Entonces mi abuela sujetaba a las dos niñas, como pudiera, mientras aguantaba las riendas y vadeaba la corriente. Dicha anécdota se contó infinidad de veces, con el tono de quien cree que su madre constituye una fuerza de la naturaleza, una verdad universal, una ley por encima de la vida y la muerte.
Por mi parte, siempre he creído que resulta una metáfora de la fortaleza de la mayoría de las mujeres que me han rodeado o he conocido: con unos ovarios del tamaño de una Isla, como si ellas hubieran parido o criado esta roca en medio del mar.
Hablo de la madre soltera con un salario estatal que ha aprendido a ripear todo para que alcance para más: el muslo de pollo que se transforma en aporreado; el huevo, en revoltillo; las astillas de jabón, en detergente; sus ilusiones, en estropajos. Es la misma que da la porción más grande de bistec a sus hijos e, incluso, si estos se quedaron con hambre, pica el suyo a la mitad.
Me refiero a las que afirman que la única reina en la cocina es la olla y no permiten que la condenen a esperar que la leche hierva y que los plátanos y los machos maduren; las que no montan la mesa a las siete de la noche y se quedan a oscuras, en lo que se enfría la sopa, y aguardan a que el marido llegue, porque después de un día largo de trabajo se merece tres cuartos de botella.
Estas no se amedrentan ni dan la otra mejilla.

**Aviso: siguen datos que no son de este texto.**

-- ==== Sys2Proof/Machine/Chutes.lean ====
section
/-! DEFINITION. Chutes (R33 to R44): registration and its checks, arming, evaluation, commit and rewind, held stores, transfer
and disabling; and the same registration for the completion chute, the mailbox and the escalation table. -/

namespace Sys2Proof.Machine

/-- Which ring is which within a partition. -/
def cplRing : Nat := 64
/-- The mailbox ring. -/
def mboxRing : Nat := 65
/-- The escalation table and its arena. -/
def escRing : Nat := 66

/-- The table directory, kept as a ring that holds no packets (R263). -/
def dirRing : Nat := 67

/-- The index directory, kept likewise (R291). -/
def winRing : Nat := 68

/-- Does a live extent of partition p hold the range, wholly in this node's T1 pool (R33)? -/
def State.liveRange (s : State) (p : Nat) (r : Range) : Bool :=
  decide (0 < r.size) &&
  (List.range ((r.base + r.size - 1) / 0x10000000 + 1 - r.base / 0x10000000)).all (fun i =>
    let u := (r.base / 0x10000000 + i) * 0x10000000
    s.extents.any (fun e => decide (e.part = p) && (decide (e.state = .live) || decide (e.state = .offered))
      && e.range.has (max u r.base)))

/-- The control register of a ring. -/
def ringCtrl (p n : Nat) : Nat :=
  if n = cplRing then Reg.PART_CPL_CTRL p else if n = mboxRing then Reg.PART_MBOX_CTRL p
  else if n = escRing then Reg.PART_ESC_TBL_CTRL p else if n = dirRing then Reg.PART_ROW_DIR_CTRL p
  else if n = winRing then Reg.PART_WIN_DIR_CTRL p else Reg.PART_CHUTE_CTRL p n

/-- What an overlap is looked for in (R33, R55): the chutes, the completion chute, the mailbox and the escalation table and arena of partition p
whose enable is 1, ready or being zeroed. Directories do not count, nor a ring that is being disabled. -/
def State.enabledRings (s : State) (p : Nat) : List (Nat × Ring) :=
  (s.part p).rings.filter (fun e => decide (e.1 ≤ escRing) && (e.2.ready || e.2.zeroing) && bitOf (s.reg (ringCtrl p e.1)) 0)

/-- The ranges of a ring: where it lies, and where a registration that waits for its disable puts it (R33). -/
def Ring.ranges (r : Ring) : List Range :=
  [r.range, r.range2] ++ (match r.rereg with | some (a, b) => [a, b] | .none => [])

/-- Would these ranges overlap another ring of the partition (R33, condition 4)? -/
def State.overlapsRing (s : State) (p skip : Nat) (r r2 : Range) : Bool :=
  (s.enabledRings p).any (fun e => decide (e.1 ≠ skip) && e.2.ranges.any (fun x => x.meets r || x.meets r2))

/-- The first failing condition of a registration (R33): 3 index, 2 size or alignment, 1 outside the extents, 4 overlap; 0 none.
`indexOk` is true for a structure without an index; `lo` and `hi` bound size_log2. -/
def State.ringCheck (s : State) (p skip : Nat) (indexOk : Bool) (sizeLog2 lo hi : Nat) (r r2 : Range) : Nat :=
  if !indexOk then 3
  else if sizeLog2 < lo ∨ hi < sizeLog2 ∨ r.base % 4096 ≠ 0 ∨ r2.base % 4096 ≠ 0 then 2
  else if !s.liveRange p r || (decide (r2.size ≠ 0) && !s.liveRange p r2) then 1
  else if s.overlapsRing p skip r r2 then 4
  else 0

/-- Begin zeroing a ring that passed its checks (R33). -/
def State.beginRing (s : State) (p n : Nat) (r r2 : Range) : State :=
  s.modRing p n (fun _ => { Ring.none with zeroing := true, range := r, range2 := r2 })

/-- Register a ring at enable: report err and leave enable at 0, begin zeroing, or, while a disable is in progress with ready
still 1, remember base and size until it completes (R33). `ctrl` is the ring's control register. -/
def State.registerRing (s : State) (p n ctrl : Nat) (err : Nat) (r r2 : Range) : State :=
  let ring := (s.part p).ring n
  if ring.disabling then (s.setRegF ctrl 0 0 1).modRing p n (fun x => { x with rereg := some (r, r2) })
  else if err ≠ 0 then (s.setRegF ctrl 30 28 err).setRegF ctrl 0 0 0
  else ((s.setRegF ctrl 30 28 0).setRegF ctrl 0 0 1).beginRing p n r r2

/-- The base a ring's registers name. -/
def State.ringBase (s : State) (p n : Nat) : Nat :=
  if n = cplRing then s.reg64 (Reg.PART_CPL_BASE_LO p) else if n = mboxRing then s.reg64 (Reg.PART_MBOX_BASE_LO p)
  else if n = escRing then s.reg64 (Reg.PART_ESC_TBL_BASE_LO p) else if n = dirRing then s.reg64 (Reg.PART_ROW_DIR_BASE_LO p)
  else if n = winRing then s.reg64 (Reg.PART_WIN_DIR_BASE_LO p)
  else s.reg64 (Reg.PART_CHUTE_BASE_LO p n)

/-! ### Arming, evaluation, commit and rewind -/

/-- Lines of a ring. -/
def Ring.lines (r : Ring) : Nat := r.range.size / 64

/-- Is line idx of the ring held by a committed packet (R40)? Packets do not cross the ring's end. -/
def Ring.holds (r : Ring) (idx : Nat) : Bool := r.pkts.any (fun k => decide (k.pos ≤ idx) && decide (idx < k.pos + k.len))

/-- Rewind the packet at the next position (R36): zero word 0 of its header and, unless it lies past the ring's end, its
commit-tag word; count it, record the reason, set the rewind cause. -/
def State.rewind (s : State) (p n hdr : Nat) (tag : Option Nat) (reason : Nat) : State :=
  let s := s.t1Write hdr 4 0
  let s := match tag with
    | some a => s.t1Write a 4 0
    | none => s
  let s := s.count (Reg.PART_CHUTE_REWINDS p n) 1
  (s.setRegN (Reg.PART_CHUTE_LAST_REWIND p n) reason).pageCause p 8

/-- The lowest-numbered check of R36 that a packet fails; 0 when it passes them all. -/
def packetReason (ws : List Nat) (tag nextSeq : Nat) : Nat :=
  let len := nfld (wordAt ws 0) 21 16
  let seq := wordAt ws 1
  let kind := nfld (wordAt ws 0) 11 8
  if nfld tag 31 24 ≠ 0xC7 ∨ nfld tag 23 16 ≠ seq % 256 then 1
  else if nfld tag 15 10 ≠ len ∨ (kind = 0 ∧ len + 1 < minLines (nfld (wordAt ws 0) 7 0)) then 2
  else if seq ≠ nextSeq then 3
  else if 3 < kind then 4
  else 0

/-- Commit a packet (R36): the next sequence and position advance and its lines are held. A PAD has no other effect; RESUME and
ABORT wait to take effect; none of the three is a command (R46, R59). -/
def State.commitPacket (s : State) (p n pos len : Nat) (ws : List Nat) : State :=
  let kind := nfld (wordAt ws 0) 11 8
  let lines := ((s.part p).ring n).lines
  let s := s.setRegN (Reg.PART_CHUTE_NEXT_SEQ p n) ((s.regN (Reg.PART_CHUTE_NEXT_SEQ p n) + 1) % 2 ^ 32)
  let s := s.setRegN (Reg.PART_CHUTE_NEXT_POS p n) ((pos + len) % max 1 lines)
  let s := s.modRing p n (fun r => { r with pkts := r.pkts ++ [⟨pos, len, false, ws⟩] })
  if kind = 0 then s
  else s.modPart p (fun pt =>
    { pt with others := (n, wordAt ws 1) :: pt.others,
              control := if kind = 1 then pt.control
                else pt.control ++ [{ chute := n, seq := wordAt ws 1, kind := kind, tag := pairAt ws 4,
                                      irq := decide (nfld (wordAt ws 2) 0 0 = 1), args := (ws.drop 8).take 7 }] })

/-- Arm at the next position and evaluate what stands there, as often as packets commit one after another (R35, R36). `landed` says that a write
has landed on the armed word: then the packet is evaluated whatever the word holds; at arming it is if the word is nonzero. Nothing is armed while
the ring is disabling or the line at the next position is held. -/
def State.arm (s : State) (p n : Nat) (landed : Bool) : Nat → State
  | 0 => s
  | fuel + 1 =>
    let r := (s.part p).ring n
    let pos := s.regN (Reg.PART_CHUTE_NEXT_POS p n)
    if !r.ready || r.disabling || r.holds pos then s
    else
      let hdr := r.range.base + 64 * pos
      let len := nfld (s.t1Word hdr) 21 16 + 1
      if r.lines < pos + len then s.rewind p n hdr none 2
      else
        let tagAt := hdr + 64 * len - 4
        let tag := s.t1Word tagAt
        if tag = 0 ∧ !landed then s
        else
          let ws := s.t1Words hdr (16 * len)
          match packetReason ws tag (s.regN (Reg.PART_CHUTE_NEXT_SEQ p n)) with
          | 0 => (s.commitPacket p n pos len ws).arm p n false fuel
          | reason => s.rewind p n hdr (some tagAt) reason

/-- Arm with as many rounds as the ring has lines. -/
def State.rearm (s : State) (p n : Nat) : State := s.arm p n false (((s.part p).ring n).lines + 1)

/-- The chute whose ring holds a fabric offset, if one does: its partition and number. -/
def State.chuteAt (s : State) (a : Nat) : Option (Nat × Nat) :=
  s.parts.findSome? (fun e => e.2.rings.findSome? (fun f =>
    if decide (f.1 < 64) && f.2.ready && f.2.range.has a then some (e.1, f.1) else none))

/-- After a store landed on a line of a chute: the header line arms, and a write to the commit-tag word that is then armed evaluates the packet,
a write of zero too (R35; that a header line's write arms first, and only then counts as landing on the word it arms, is DEDUCED, log entry 36). -/
def State.afterStore (s : State) (p n line mask : Nat) : State :=
  let r := (s.part p).ring n
  let pos := s.regN (Reg.PART_CHUTE_NEXT_POS p n)
  let hdr := r.range.base + 64 * pos
  let armed := hdr + 64 * (nfld (s.t1Word hdr) 21 16)
  let landed := decide (64 * line = armed) && decide (mask / 2 ^ 60 % 16 ≠ 0)
  if 64 * line = hdr ∨ landed then s.arm p n landed (r.lines + 1) else s

/-- The value an atomic writes over the masked bytes of a line, and the prior value (R15, R238); none where nothing is written. -/
def State.atomicAt (s : State) (line : Nat) (a : Nat × Nat × Nat × Nat) : Nat × Option (Nat × Nat) :=
  let (code, x, cmp, off) := a
  match AtomOp.ofAny code with
  | none => (0, none)
  | some (op, w) =>
    let prior := s.t1Read (64 * line + off) (w / 8)
    (prior, (op.apply w prior x cmp).map (fun v => ((2 ^ (w / 8) - 1) * 2 ^ off, v * 2 ^ (8 * off))))

/-- Apply a store or atomic to its line, which all but a store of the whole line read first (R130), and let it arm or evaluate a chute's packet (R35); answers an atomic's prior value. -/
def State.applyStore (s : State) (r : HomeReq) : State × Option Nat :=
  let after (s : State) (mask : Nat) : State :=
    match s.chuteAt (64 * r.line) with
    | none => s
    | some (p, n) => s.afterStore p n r.line mask
  let s := if r.atom.isNone && decide (r.mask % 2 ^ 64 = fullMask) then s else s.t1Find (64 * r.line) (s.ueSource r.src)
  match r.atom with
  | none => (after (s.t1Put r.line r.mask r.data r.poison) r.mask, none)
  | some a =>
    match s.atomicAt r.line a with
    | (prior, none) => (s, some prior)
    | (prior, some (mask, v)) => (after (s.t1Put r.line mask v false) mask, some prior)

/-- A store lands at its home: it is held where a committed packet holds the line (R40), else applied; answers whether it was
applied, and an atomic's prior value. -/
def State.land (s : State) (r : HomeReq) : State × Option (Option Nat) :=
  let held := match s.chuteAt (64 * r.line) with
    | none => none
    | some (p, n) =>
      let g := (s.part p).ring n
      if g.holds ((64 * r.line - g.range.base) / 64) then some (p, n) else none
  match held with
  | some (p, n) => (s.modRing p n (fun g => { g with held := g.held ++ [⟨s.lcc, r⟩] }), none)
  | none => let (s, prior) := s.applyStore r; (s, some prior)

/-- How long a store was held, kept as the longest of its chute (R41, R44). -/
def State.noteHeld (s : State) (p n : Nat) (h : HeldStore) : State :=
  let a := Reg.PART_CHUTE_HELD_MAX p n
  s.setRegN a (max (s.regN a) (min (s.lcc - h.arrival) 0xFFFFFFFF))

/-- Apply and acknowledge held stores, in the order they came; one whose line is held again waits on (R40, R43). -/
def State.applyHeld (s : State) (p n : Nat) : List HeldStore → State
  | [] => s
  | h :: t =>
    let s := match s.land h.req with
      | (s, some prior) => (s.noteHeld p n h).storeDone h.req prior
      | (s, none) => s.modRing p n (fun r => { r with held := r.held.dropLast ++ [h] })
    s.applyHeld p n t

/-- Release lines of a ring: every store held on a line that no packet holds any more is applied and acknowledged. -/
def State.releaseHeld (s : State) (p n : Nat) : State :=
  let r := (s.part p).ring n
  let free (h : HeldStore) : Bool := !r.holds ((64 * h.req.line - r.range.base) / 64)
  (s.modRing p n (fun r => { r with held := r.held.filter (fun h => !free h) })).applyHeld p n (r.held.filter free)

/-- Stores held on a chute (PART_CHUTE_HELD, R41). -/
def State.heldCount (s : State) (p n : Nat) : Nat := min ((s.part p).ring n).held.length 0xFFFF

/-- PART_CHUTE_FREE: lines from the next position to the first held line, or the whole ring (R41, R44). -/
def State.freeLines (s : State) (p n : Nat) : Nat :=
  let r := (s.part p).ring n
  let pos := s.regN (Reg.PART_CHUTE_NEXT_POS p n)
  let dist (k : Pkt) : Nat := (k.pos + r.lines - pos) % max 1 r.lines
  if !r.ready then 0 else r.pkts.foldl (fun m k => min m (dist k)) r.lines

/-- Begin disabling a ring (R43). A ring with no committed packet and nothing held can finish at once in CHUTE_DISABLE_DONE. The release of an
extent sets chute_off where it disables an enabled chute, the completion chute included; one that software has disabled before is none. -/
def State.disableRing (s : State) (p n : Nat) (byRelease : Bool) : State :=
  let r := (s.part p).ring n
  let off := byRelease && decide (n ≤ cplRing) && bitOf (s.reg (ringCtrl p n)) 0
  let s := s.setRegF (ringCtrl p n) 0 0 0
  let s :=
    if r.zeroing then s.modRing p n (fun _ => Ring.none)
    else if r.ready then s.modRing p n (fun r => { r with disabling := true, rereg := none, byRelease := r.byRelease || byRelease })
    else s
  if off then s.pageCause p 128 else s

/-- A write of enable 0: the size is taken while enable is 0; clearing enable disables the ring (R33, R43). -/
def State.disableWrite (s : State) (p n : Nat) (v : Word) : State :=
  let ctrl := ringCtrl p n
  if bitOf (s.reg ctrl) 0 then s.disableRing p n false else s.store ctrl v

/-- A ring's disable is done: ready clears, and a registration that waited for it runs (R33, R43); `semBad` is the mailbox's own condition
(R260, code 5). -/
def State.finishDisable (s : State) (p n : Nat) (sizeLo sizeHi : Nat) (indexOk semBad : Bool) : State :=
  let r := (s.part p).ring n
  let s := (s.modRing p n (fun r => { r with disabling := false, ready := false, held := [] })).applyHeld p n r.held
  let s := s.setRegF (ringCtrl p n) 31 31 0
  match r.rereg with
  | none => s.modRing p n (fun _ => Ring.none)
  | some (a, b) =>
    let s := s.modRing p n (fun _ => Ring.none)
    let err := s.ringCheck p n indexOk (Nat.log2 a.size) sizeLo sizeHi a b
    s.registerRing p n (ringCtrl p n) (if err = 0 ∧ a.meets b then 4 else if err = 0 ∧ semBad then 5 else err) a b

/-- What a directory's enable finds (R263, R321): ready over its range, or the reason it is not, with the enable bit off again. -/
def State.dirAnswer (s : State) (p n a : Nat) (r : Range) : Nat → State
  | 0 =>
    let ring : Ring := { Ring.none with ready := true, range := r }
    ((s.setRegF a 30 28 0).setRegF a 31 31 1).modRing p n (fun _ => ring)
  | e => (s.setRegF a 30 28 e).setRegF a 0 0 0

end Sys2Proof.Machine
end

No permiten que usen su cuerpo como un basurero de frustraciones que gente sin alma ni riendas convierte en violencia. Las que no dejarán que una más muera ni que una más use el rimel para ocultar moretones ni que, por esa creencia de que las mujeres vienen de una costilla del hombre, les rompan sus propias costillas.
También están a las que el amor se les murió tres días después de que se pusiera la Luna de Miel, y no han conocido ni la ternura ni el orgasmo; pero se han mantenido ahí, en un matrimonio muerto, con la noción de que sus huesos viejos sostienen a la familia. Sustituyen el amor y la sexualidad desperdiciada en flan y pudín para los nietos y se repiten que “a su manera son felices”.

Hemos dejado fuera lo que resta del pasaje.